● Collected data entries
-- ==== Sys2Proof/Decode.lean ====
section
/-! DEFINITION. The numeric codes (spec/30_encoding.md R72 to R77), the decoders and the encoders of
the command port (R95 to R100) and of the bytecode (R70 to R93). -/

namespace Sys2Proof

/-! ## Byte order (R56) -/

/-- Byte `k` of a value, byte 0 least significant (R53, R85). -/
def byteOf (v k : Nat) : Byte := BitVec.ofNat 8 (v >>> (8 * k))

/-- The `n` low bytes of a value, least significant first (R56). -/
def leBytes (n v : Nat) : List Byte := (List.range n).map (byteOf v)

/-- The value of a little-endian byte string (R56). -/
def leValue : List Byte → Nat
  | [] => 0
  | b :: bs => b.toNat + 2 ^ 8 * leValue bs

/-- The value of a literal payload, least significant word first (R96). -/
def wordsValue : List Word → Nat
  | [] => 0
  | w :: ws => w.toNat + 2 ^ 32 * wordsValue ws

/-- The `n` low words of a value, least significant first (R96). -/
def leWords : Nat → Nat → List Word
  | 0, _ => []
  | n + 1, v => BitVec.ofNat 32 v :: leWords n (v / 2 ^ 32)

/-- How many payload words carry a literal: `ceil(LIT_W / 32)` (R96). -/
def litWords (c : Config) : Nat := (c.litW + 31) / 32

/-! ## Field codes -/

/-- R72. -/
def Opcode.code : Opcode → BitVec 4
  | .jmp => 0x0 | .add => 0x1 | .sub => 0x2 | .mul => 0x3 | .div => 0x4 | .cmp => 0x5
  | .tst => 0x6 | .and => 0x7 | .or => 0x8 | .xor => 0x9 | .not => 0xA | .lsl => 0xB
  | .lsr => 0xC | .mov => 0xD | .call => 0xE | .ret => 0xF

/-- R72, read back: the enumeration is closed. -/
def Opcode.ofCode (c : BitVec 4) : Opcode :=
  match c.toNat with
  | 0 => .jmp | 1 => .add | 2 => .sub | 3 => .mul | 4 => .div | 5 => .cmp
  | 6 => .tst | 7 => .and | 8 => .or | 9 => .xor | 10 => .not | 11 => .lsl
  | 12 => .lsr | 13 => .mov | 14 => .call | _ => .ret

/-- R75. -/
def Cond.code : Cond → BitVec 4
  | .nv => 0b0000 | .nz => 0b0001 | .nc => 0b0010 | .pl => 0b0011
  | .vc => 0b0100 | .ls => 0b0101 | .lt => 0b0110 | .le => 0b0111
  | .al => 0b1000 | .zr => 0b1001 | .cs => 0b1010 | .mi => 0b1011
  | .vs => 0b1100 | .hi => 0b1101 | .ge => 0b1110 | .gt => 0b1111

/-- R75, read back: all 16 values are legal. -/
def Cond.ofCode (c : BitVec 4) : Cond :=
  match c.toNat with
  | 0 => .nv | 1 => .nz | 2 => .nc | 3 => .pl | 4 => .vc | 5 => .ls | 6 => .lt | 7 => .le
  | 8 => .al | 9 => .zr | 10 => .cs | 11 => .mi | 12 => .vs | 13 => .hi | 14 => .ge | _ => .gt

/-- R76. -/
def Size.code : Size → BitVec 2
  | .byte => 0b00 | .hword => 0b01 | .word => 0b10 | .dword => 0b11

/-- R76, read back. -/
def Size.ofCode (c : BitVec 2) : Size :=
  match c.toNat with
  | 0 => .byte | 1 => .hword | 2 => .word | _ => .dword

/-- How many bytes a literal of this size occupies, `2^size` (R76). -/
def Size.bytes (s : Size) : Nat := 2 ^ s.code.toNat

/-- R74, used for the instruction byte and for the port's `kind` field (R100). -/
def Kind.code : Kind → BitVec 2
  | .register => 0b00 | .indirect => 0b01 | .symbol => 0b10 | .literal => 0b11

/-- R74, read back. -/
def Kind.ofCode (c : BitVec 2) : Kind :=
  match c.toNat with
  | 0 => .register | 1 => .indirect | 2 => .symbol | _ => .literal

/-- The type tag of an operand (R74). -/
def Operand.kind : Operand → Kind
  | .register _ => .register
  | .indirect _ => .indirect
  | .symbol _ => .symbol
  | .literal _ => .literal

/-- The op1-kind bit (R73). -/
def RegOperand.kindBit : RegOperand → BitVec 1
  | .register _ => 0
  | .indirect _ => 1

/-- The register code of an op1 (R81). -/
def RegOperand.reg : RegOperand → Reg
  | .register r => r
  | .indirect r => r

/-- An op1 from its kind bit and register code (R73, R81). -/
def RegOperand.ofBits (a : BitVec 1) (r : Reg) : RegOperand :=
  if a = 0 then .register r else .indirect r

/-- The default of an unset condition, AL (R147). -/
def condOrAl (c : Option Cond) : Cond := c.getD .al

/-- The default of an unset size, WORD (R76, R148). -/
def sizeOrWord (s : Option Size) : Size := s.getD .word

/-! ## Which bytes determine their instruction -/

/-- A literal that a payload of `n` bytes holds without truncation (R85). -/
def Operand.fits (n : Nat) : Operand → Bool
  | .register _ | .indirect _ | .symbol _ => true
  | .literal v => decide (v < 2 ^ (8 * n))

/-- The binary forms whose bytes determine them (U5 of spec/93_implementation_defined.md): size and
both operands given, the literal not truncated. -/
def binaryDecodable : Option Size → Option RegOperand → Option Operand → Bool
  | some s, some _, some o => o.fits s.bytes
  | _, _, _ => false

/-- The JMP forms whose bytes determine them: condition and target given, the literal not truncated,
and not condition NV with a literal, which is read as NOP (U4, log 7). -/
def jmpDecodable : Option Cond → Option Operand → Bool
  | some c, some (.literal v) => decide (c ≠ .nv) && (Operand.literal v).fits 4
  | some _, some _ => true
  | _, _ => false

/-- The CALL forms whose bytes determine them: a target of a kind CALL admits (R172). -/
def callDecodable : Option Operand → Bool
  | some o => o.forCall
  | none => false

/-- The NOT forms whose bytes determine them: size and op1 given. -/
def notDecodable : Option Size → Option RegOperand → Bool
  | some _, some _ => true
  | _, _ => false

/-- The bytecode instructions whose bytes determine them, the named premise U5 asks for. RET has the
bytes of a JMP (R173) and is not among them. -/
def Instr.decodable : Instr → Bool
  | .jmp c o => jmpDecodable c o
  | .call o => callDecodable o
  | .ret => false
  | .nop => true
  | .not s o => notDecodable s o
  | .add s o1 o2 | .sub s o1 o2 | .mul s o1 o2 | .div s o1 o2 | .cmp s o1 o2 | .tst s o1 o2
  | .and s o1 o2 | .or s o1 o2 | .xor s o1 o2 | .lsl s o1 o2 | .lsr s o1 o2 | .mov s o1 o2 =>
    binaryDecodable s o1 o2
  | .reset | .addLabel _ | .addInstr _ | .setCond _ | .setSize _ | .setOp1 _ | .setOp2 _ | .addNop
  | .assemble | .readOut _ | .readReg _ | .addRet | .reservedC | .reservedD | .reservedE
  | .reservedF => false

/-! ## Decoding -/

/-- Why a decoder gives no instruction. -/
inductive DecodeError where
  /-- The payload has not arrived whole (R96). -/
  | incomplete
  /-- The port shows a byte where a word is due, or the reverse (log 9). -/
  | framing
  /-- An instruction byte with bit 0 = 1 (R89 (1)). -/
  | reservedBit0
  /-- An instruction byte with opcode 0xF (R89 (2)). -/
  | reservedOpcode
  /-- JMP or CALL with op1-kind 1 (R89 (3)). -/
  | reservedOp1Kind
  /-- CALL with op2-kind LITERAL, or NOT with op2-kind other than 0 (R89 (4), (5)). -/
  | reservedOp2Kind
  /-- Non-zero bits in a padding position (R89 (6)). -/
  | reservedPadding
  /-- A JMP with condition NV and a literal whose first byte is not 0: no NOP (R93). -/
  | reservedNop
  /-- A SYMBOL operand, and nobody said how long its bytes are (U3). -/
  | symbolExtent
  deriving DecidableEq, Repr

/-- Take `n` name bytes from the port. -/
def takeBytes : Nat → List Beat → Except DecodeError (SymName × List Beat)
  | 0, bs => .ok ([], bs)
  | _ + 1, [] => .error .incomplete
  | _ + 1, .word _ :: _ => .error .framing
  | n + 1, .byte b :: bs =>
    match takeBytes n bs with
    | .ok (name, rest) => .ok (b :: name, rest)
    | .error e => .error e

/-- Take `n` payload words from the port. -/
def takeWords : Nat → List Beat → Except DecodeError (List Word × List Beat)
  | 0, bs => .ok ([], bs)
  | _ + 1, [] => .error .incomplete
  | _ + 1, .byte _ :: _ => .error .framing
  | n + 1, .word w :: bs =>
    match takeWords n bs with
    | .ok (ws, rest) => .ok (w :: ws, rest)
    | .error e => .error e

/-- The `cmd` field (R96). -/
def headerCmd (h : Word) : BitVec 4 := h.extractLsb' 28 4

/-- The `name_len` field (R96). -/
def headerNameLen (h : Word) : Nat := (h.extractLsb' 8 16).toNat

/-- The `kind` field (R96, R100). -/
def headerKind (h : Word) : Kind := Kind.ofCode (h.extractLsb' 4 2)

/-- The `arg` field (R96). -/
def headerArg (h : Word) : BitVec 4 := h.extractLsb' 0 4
---
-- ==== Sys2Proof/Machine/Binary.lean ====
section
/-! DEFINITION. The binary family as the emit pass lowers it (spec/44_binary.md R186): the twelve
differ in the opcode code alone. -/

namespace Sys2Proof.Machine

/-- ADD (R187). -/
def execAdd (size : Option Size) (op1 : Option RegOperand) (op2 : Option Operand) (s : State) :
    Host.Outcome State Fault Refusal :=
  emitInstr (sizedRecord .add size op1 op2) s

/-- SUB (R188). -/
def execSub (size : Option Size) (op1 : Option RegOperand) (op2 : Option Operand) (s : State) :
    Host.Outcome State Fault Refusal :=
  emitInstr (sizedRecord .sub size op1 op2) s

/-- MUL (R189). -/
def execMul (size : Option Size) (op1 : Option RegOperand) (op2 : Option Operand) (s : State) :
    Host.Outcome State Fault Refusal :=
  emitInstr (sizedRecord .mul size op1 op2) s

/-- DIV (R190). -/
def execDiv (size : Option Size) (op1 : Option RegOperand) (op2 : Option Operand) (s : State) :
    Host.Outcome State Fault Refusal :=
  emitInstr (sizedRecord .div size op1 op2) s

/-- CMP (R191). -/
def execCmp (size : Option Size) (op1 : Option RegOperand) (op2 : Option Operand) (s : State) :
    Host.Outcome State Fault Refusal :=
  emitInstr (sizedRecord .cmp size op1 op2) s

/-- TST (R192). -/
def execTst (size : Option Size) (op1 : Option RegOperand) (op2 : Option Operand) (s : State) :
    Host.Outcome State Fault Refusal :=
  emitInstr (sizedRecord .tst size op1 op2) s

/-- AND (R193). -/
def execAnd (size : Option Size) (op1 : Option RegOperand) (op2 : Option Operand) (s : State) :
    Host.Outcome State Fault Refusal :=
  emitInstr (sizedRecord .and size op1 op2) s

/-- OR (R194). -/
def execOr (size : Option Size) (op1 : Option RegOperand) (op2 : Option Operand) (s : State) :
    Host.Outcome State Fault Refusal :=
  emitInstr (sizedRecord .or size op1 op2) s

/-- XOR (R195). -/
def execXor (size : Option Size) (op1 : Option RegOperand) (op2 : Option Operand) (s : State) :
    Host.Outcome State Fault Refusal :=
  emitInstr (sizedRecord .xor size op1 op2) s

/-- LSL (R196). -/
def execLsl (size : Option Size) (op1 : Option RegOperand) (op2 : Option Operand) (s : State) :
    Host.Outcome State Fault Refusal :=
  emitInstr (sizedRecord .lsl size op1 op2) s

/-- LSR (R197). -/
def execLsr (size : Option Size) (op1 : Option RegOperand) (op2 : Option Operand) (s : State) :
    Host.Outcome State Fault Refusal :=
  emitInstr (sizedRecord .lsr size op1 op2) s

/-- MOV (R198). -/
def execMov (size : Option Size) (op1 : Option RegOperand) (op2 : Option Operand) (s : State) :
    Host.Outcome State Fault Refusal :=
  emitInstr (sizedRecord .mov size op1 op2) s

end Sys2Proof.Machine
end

● What to produce
Return each line of the entries that holds the string "determine".

● Solution
/-! ## Which bytes determine their instruction -/
/-- The binary forms whose bytes determine them (U5 of spec/93_implementation_defined.md): size and
/-- The JMP forms whose bytes determine them: condition and target given, the literal not truncated,
/-- The CALL forms whose bytes determine them: a target of a kind CALL admits (R172). -/
/-- The NOT forms whose bytes determine them: size and op1 given. -/
/-- The bytecode instructions whose bytes determine them, the named premise U5 asks for. RET has the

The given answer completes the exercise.